━━ DATA UNDER STUDY ━━
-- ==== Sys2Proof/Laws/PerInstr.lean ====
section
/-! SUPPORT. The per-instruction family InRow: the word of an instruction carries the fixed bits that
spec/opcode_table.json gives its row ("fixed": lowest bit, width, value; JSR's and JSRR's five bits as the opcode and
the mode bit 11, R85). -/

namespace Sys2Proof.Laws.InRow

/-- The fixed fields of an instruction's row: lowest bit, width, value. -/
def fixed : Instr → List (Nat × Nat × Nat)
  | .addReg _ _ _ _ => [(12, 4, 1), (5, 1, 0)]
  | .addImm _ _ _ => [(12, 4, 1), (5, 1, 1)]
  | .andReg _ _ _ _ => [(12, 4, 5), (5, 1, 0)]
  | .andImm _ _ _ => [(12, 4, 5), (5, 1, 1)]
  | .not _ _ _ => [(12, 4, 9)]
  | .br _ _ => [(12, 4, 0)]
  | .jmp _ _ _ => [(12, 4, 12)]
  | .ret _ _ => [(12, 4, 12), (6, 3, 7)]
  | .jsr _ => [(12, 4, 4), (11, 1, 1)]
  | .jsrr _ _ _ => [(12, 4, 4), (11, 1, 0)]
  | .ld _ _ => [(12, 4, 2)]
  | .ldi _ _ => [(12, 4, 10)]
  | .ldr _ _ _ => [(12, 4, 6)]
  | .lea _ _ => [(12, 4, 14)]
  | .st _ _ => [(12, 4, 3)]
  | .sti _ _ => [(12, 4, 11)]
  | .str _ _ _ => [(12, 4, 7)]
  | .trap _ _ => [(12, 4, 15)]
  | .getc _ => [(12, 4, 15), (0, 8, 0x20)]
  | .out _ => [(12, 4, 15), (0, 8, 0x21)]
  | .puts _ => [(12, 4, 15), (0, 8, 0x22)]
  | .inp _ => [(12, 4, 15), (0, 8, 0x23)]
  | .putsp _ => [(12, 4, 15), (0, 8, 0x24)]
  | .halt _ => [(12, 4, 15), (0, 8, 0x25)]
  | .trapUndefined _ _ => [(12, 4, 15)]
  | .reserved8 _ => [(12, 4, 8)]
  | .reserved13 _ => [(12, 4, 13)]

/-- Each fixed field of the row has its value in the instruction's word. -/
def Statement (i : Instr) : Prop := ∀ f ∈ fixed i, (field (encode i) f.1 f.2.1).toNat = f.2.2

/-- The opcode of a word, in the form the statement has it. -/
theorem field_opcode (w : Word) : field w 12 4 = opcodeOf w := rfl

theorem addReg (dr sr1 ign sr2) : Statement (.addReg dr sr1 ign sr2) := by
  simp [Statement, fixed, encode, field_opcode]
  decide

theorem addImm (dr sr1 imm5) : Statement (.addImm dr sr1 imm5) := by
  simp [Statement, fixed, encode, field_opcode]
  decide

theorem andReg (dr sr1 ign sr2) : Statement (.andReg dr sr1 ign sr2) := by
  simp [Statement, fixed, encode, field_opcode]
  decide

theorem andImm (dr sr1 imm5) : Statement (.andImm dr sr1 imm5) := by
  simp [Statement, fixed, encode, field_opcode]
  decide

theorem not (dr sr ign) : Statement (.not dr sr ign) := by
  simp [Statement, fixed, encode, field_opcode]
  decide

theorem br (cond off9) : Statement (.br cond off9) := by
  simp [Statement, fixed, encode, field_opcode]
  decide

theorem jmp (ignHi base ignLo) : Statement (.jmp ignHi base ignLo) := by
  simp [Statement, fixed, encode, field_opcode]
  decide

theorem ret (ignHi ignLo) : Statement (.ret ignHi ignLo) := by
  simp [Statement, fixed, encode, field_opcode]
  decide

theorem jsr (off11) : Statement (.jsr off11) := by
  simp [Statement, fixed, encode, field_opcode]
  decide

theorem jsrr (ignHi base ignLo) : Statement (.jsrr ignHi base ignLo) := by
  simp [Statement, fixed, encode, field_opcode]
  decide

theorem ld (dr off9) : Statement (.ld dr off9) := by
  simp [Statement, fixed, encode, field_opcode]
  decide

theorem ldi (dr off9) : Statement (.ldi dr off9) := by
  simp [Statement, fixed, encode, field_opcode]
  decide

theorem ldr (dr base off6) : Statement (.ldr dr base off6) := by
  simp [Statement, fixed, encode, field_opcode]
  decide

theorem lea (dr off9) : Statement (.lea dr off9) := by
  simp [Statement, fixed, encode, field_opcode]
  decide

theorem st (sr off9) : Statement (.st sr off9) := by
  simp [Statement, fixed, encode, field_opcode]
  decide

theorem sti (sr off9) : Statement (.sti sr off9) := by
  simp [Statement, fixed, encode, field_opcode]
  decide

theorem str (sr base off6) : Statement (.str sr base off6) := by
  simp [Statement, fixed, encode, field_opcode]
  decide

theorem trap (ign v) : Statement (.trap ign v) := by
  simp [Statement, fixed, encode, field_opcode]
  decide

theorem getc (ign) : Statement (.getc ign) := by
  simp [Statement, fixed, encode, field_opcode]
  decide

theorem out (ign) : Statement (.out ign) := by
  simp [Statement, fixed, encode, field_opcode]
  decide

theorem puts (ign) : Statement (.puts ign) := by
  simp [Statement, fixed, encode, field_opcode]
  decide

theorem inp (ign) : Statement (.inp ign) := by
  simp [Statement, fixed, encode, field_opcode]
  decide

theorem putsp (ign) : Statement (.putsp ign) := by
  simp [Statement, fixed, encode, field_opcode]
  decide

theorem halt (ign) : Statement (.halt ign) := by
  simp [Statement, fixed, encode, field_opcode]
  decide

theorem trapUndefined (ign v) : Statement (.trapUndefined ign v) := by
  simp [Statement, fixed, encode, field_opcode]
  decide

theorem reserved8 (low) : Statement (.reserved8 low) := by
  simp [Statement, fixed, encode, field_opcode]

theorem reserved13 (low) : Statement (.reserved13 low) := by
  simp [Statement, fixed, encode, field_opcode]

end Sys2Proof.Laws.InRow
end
━━━
━━ DATA UNDER STUDY ━━
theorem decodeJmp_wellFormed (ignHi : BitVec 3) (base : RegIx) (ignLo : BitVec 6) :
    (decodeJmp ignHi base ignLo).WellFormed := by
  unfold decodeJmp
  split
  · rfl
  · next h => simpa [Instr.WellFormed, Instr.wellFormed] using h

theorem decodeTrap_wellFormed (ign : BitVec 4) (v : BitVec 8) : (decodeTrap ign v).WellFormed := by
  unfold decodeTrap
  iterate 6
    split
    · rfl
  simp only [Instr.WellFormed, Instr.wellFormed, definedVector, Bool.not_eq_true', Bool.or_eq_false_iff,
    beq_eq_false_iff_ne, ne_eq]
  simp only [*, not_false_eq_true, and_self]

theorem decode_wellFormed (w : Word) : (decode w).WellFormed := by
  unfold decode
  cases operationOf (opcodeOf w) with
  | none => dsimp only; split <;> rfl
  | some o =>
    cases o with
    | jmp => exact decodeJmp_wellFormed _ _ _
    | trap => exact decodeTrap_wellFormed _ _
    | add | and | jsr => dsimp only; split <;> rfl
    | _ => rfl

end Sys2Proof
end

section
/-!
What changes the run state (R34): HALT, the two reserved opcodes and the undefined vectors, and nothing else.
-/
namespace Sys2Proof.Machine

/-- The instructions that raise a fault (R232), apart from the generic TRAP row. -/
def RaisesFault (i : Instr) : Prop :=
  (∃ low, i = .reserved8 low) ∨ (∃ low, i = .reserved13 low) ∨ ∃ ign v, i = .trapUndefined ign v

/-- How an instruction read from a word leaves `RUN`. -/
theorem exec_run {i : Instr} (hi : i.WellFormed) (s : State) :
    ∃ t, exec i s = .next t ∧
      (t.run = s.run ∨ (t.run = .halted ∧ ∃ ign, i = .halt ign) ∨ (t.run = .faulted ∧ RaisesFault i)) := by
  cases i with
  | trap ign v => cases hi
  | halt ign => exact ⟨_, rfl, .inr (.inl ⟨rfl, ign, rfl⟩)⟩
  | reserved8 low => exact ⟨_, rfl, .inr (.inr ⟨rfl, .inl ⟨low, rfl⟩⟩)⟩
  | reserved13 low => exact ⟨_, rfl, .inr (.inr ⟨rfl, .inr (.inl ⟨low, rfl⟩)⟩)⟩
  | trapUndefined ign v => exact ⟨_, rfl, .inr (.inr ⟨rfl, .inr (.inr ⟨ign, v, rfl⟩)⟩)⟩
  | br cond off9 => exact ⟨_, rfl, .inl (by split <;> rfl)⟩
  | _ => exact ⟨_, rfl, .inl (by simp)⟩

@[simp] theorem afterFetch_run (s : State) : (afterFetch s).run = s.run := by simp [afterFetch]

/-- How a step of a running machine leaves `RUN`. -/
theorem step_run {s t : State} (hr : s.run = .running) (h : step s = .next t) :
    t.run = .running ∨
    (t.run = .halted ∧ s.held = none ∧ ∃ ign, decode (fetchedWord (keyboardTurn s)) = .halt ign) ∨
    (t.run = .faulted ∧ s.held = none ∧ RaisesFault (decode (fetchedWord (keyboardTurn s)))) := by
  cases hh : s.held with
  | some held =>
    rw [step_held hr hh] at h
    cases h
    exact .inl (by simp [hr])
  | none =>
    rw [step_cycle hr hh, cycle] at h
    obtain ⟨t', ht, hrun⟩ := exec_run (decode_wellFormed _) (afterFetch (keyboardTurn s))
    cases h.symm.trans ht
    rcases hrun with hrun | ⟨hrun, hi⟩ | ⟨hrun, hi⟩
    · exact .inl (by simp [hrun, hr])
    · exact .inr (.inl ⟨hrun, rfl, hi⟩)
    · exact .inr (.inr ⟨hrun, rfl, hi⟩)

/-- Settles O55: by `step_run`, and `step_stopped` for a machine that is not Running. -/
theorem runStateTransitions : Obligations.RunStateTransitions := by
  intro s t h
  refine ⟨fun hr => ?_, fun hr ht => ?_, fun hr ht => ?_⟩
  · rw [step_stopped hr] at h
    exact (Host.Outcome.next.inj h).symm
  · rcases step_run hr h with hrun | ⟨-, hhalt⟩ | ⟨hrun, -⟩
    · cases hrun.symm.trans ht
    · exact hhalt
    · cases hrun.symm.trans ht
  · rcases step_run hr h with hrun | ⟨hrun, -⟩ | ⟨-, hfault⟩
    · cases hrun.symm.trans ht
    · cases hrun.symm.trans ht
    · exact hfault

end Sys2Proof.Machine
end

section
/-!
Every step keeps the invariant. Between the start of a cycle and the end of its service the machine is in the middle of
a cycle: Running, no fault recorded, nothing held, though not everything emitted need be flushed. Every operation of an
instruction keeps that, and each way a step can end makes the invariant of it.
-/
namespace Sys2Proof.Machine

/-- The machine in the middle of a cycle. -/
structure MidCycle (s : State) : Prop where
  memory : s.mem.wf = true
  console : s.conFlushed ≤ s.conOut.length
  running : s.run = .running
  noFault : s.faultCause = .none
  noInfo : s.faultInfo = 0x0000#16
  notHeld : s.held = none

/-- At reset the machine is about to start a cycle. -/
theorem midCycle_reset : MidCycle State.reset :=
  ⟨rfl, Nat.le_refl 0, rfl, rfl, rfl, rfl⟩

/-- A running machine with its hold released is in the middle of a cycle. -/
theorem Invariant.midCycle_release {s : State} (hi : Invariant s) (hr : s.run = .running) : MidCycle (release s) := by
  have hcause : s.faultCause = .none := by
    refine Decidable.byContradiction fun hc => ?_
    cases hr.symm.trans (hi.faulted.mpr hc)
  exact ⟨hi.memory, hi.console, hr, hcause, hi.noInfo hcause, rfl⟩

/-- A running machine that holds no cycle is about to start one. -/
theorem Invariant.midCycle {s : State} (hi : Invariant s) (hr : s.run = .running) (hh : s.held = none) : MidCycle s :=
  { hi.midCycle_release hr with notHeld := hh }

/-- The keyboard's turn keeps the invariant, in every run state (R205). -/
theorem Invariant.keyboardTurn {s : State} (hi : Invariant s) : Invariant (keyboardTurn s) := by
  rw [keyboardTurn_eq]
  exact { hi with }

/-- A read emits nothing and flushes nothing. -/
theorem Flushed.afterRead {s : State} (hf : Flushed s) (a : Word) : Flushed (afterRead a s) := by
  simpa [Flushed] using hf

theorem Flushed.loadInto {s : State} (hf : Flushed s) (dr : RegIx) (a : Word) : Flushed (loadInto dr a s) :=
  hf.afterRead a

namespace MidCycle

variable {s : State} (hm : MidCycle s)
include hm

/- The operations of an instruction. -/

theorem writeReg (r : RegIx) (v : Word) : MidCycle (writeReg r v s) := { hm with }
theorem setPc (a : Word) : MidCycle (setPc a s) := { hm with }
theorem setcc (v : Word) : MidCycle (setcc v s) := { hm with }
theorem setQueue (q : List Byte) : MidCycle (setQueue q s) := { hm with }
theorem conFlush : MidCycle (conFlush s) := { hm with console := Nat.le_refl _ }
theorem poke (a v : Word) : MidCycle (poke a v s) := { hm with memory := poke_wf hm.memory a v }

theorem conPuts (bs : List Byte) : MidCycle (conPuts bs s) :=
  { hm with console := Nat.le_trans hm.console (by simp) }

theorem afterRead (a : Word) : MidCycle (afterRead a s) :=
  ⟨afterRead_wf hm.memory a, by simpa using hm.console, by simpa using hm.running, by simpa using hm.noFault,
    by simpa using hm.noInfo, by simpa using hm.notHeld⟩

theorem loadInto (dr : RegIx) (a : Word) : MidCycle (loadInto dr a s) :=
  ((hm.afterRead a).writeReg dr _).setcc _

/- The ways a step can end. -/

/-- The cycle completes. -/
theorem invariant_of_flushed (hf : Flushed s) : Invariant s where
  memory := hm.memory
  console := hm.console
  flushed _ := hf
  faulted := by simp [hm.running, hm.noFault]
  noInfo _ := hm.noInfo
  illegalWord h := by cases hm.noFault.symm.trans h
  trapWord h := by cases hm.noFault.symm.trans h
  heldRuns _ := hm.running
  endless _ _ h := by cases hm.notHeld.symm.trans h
━━━
» WHAT NEEDS TO BE DONE
The answer must consist of every line from the listing above that includes the word "hcause".

» EXERCISE OUTPUT
  have hcause : s.faultCause = .none := by
  exact ⟨hi.memory, hi.console, hr, hcause, hi.noInfo hcause, rfl⟩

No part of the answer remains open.